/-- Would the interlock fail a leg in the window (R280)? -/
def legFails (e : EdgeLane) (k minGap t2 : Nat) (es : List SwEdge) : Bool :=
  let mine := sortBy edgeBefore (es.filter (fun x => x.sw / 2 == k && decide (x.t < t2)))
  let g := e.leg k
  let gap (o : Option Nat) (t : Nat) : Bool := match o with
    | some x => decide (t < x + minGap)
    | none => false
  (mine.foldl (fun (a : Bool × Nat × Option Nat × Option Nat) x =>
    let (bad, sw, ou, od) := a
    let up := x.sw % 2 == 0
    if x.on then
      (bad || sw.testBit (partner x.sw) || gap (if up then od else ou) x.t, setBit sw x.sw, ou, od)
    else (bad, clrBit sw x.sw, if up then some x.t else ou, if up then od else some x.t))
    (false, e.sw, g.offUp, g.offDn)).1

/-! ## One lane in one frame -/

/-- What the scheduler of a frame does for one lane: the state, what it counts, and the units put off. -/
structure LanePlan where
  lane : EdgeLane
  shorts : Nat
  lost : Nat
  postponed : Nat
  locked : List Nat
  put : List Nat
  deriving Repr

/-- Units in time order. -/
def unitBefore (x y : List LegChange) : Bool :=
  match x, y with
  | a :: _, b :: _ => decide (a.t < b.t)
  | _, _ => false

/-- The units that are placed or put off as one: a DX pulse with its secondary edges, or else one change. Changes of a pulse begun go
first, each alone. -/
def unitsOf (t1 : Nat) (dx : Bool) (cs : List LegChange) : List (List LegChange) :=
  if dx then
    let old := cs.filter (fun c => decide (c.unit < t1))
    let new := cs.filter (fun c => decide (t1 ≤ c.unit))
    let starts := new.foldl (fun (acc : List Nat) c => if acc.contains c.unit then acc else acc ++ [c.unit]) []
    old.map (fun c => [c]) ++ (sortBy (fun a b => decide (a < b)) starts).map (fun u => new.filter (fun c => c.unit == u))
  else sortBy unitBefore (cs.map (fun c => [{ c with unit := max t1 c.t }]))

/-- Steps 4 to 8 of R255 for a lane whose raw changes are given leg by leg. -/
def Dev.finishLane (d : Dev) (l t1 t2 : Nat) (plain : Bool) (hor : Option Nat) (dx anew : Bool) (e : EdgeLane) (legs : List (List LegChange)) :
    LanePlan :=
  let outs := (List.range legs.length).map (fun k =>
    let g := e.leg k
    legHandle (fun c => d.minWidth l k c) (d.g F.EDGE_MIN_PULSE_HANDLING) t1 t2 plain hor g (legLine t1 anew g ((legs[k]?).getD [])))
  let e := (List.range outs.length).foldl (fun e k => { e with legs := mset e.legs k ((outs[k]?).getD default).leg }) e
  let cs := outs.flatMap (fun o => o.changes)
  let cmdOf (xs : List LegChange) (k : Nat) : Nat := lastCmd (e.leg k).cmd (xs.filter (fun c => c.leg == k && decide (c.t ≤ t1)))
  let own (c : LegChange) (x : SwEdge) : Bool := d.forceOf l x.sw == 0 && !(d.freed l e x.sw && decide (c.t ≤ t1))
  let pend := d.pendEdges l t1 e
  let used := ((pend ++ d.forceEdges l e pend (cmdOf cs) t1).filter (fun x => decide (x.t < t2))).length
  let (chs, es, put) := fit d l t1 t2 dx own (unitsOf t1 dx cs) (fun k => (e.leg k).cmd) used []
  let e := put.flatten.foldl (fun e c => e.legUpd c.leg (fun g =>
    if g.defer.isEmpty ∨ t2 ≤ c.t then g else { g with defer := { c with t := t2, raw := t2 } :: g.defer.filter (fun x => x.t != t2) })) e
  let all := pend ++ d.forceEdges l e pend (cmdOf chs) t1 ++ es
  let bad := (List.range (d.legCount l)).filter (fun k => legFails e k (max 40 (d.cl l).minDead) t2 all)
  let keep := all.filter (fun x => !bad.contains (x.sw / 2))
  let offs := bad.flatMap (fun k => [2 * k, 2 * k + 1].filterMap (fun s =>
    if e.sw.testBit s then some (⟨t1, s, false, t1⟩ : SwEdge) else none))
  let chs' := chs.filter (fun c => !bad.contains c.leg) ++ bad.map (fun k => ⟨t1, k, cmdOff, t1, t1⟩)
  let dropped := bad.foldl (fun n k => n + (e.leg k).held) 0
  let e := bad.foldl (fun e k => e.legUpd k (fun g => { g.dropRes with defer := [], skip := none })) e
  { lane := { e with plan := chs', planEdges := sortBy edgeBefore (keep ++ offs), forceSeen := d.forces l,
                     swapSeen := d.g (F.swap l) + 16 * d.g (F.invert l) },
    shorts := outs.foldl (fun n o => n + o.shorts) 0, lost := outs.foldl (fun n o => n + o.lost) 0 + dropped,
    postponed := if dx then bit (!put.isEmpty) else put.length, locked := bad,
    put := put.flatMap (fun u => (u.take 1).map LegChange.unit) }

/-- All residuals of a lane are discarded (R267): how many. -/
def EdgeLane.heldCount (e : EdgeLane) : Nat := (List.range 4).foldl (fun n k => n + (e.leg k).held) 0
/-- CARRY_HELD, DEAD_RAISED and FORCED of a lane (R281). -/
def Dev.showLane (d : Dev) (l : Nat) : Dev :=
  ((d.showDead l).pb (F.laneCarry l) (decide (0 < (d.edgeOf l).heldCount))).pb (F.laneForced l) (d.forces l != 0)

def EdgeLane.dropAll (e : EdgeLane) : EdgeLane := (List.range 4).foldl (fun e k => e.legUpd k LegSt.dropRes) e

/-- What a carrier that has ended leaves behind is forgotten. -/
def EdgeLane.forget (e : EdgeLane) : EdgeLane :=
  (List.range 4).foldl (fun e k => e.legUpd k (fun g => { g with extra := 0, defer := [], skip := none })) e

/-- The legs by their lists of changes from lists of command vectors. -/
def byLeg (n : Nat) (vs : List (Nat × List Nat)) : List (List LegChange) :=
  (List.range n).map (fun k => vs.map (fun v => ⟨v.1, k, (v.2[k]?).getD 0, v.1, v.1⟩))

§

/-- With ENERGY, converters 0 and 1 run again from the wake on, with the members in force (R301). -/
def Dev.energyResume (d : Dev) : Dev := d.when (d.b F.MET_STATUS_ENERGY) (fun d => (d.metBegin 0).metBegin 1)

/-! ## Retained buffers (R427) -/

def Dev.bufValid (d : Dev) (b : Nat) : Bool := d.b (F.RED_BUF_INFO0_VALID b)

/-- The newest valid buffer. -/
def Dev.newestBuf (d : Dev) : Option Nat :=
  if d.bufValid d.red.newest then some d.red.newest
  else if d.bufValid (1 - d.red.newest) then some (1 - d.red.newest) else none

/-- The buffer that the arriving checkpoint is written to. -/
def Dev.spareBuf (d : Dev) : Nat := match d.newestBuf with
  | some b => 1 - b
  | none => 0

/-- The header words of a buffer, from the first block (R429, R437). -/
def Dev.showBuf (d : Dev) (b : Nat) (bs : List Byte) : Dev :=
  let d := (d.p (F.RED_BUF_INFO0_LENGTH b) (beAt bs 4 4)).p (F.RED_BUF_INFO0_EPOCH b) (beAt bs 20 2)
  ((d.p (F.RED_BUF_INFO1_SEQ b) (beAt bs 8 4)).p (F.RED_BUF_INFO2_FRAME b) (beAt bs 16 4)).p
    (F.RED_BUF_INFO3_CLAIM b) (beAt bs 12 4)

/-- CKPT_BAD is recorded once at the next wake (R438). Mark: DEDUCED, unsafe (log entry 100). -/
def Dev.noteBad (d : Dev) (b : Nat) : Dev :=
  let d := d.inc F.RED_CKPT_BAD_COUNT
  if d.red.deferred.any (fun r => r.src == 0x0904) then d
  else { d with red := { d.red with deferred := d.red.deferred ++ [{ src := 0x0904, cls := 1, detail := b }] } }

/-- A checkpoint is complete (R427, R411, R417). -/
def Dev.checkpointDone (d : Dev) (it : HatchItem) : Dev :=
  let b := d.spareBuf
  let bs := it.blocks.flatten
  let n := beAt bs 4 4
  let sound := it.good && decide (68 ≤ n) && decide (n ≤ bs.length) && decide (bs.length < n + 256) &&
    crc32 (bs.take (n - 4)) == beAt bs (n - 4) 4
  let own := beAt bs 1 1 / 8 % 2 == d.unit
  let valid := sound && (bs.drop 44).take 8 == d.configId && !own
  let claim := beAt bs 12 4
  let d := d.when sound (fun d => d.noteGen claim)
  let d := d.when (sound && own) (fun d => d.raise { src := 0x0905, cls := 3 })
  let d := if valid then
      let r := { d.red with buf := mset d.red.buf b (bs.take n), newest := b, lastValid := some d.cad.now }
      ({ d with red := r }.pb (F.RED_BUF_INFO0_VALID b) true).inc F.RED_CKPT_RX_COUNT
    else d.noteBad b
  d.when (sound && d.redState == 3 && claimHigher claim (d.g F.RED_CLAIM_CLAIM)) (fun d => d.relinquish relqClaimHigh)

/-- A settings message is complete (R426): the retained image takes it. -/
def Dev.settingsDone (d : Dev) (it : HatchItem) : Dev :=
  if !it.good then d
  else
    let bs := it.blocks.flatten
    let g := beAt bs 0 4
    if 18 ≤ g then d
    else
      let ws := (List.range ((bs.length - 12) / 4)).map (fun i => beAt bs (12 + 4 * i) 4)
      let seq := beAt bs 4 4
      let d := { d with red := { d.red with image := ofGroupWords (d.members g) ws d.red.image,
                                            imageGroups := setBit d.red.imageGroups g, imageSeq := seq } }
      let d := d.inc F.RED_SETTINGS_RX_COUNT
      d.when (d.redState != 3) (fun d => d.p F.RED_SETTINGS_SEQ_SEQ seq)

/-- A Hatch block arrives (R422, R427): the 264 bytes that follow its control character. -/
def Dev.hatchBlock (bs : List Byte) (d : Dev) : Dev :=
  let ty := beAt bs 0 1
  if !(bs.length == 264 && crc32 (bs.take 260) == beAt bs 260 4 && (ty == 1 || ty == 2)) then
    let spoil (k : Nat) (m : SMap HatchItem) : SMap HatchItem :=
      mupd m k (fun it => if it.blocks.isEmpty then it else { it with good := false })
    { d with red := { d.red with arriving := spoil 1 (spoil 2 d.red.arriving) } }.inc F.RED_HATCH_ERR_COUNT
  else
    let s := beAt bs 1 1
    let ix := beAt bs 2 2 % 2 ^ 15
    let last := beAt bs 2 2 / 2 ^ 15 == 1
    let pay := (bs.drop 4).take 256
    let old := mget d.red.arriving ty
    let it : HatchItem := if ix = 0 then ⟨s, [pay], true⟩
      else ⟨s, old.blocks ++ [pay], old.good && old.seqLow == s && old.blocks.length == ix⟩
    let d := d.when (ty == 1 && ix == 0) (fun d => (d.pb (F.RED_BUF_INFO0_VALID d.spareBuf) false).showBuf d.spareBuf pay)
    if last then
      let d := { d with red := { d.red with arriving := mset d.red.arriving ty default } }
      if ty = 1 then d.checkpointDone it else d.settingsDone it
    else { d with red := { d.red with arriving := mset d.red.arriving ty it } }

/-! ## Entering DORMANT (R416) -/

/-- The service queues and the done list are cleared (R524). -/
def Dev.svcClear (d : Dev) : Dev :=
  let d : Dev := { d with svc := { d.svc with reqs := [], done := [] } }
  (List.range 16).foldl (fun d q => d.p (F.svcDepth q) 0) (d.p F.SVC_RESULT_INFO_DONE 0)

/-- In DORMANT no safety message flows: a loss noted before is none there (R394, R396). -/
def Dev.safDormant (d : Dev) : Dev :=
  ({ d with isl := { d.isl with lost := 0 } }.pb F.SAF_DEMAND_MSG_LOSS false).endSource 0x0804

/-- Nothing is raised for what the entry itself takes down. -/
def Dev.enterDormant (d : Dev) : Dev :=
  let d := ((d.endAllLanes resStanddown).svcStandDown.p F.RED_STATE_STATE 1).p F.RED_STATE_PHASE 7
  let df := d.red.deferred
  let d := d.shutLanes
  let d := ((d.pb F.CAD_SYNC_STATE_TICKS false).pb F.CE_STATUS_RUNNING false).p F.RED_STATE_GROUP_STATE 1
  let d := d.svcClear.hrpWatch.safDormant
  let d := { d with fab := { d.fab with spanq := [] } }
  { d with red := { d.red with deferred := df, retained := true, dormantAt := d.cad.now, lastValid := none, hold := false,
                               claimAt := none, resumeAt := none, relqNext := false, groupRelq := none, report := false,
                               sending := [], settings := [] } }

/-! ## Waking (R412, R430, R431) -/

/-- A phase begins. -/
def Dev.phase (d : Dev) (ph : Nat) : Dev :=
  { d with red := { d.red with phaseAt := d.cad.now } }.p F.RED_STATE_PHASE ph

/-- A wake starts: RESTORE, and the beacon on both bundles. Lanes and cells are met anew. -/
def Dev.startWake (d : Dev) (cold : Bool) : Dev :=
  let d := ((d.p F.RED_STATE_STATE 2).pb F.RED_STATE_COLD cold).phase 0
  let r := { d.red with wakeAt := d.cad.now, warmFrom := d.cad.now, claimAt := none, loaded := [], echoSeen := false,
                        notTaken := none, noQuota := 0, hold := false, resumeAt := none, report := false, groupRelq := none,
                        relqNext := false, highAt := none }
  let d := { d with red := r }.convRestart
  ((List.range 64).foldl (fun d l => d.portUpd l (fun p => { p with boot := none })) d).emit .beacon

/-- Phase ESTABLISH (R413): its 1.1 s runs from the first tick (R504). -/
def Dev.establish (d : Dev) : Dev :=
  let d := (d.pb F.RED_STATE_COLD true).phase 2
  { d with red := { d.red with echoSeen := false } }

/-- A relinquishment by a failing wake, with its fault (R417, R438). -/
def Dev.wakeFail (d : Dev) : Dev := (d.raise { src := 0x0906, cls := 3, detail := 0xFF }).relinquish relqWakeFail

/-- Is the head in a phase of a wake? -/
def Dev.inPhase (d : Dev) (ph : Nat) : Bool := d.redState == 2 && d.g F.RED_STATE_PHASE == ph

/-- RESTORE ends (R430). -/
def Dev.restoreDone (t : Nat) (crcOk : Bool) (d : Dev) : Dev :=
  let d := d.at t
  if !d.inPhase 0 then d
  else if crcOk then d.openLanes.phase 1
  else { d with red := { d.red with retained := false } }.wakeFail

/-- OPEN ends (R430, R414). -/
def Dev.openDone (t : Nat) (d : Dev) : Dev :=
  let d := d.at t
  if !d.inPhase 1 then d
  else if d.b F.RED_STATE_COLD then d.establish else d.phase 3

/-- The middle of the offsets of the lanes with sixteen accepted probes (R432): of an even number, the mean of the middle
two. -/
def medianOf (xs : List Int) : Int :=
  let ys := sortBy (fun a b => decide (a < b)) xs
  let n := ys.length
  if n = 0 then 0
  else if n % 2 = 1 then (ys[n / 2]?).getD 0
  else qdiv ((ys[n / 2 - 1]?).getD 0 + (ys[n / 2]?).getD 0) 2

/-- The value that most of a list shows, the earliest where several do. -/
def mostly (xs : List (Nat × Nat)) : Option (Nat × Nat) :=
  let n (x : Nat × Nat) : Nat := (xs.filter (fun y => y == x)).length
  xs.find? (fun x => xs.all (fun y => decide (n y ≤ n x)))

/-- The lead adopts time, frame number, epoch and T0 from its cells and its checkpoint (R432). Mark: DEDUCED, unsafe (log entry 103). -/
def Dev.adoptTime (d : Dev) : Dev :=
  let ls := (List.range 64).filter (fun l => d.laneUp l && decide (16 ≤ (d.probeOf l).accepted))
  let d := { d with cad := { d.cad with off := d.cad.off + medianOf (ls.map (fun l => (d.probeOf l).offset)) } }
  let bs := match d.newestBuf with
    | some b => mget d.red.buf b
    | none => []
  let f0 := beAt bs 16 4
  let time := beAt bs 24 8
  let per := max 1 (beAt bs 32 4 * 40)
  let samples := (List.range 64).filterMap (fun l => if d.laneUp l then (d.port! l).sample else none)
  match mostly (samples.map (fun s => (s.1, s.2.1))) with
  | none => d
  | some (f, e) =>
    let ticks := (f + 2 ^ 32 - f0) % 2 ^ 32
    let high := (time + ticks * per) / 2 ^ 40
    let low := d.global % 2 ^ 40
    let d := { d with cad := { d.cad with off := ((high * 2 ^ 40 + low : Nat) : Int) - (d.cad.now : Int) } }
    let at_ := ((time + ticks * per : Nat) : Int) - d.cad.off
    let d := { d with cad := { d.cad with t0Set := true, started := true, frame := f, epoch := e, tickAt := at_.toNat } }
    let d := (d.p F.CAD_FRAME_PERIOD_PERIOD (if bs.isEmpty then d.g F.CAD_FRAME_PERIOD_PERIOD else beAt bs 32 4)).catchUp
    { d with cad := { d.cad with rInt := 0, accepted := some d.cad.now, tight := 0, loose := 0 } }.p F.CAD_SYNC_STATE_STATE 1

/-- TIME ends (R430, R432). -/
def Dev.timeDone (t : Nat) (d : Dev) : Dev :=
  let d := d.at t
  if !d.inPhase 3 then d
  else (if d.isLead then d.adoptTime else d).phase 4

§

* _Goal of the exercise_:
Scan the material above for the string "mset" and report each line where you find it.

* _Response_:
  let e := (List.range outs.length).foldl (fun e k => { e with legs := mset e.legs k ((outs[k]?).getD default).leg }) e
      let r := { d.red with buf := mset d.red.buf b (bs.take n), newest := b, lastValid := some d.cad.now }
      let d := { d with red := { d.red with arriving := mset d.red.arriving ty default } }
    else { d with red := { d.red with arriving := mset d.red.arriving ty it } }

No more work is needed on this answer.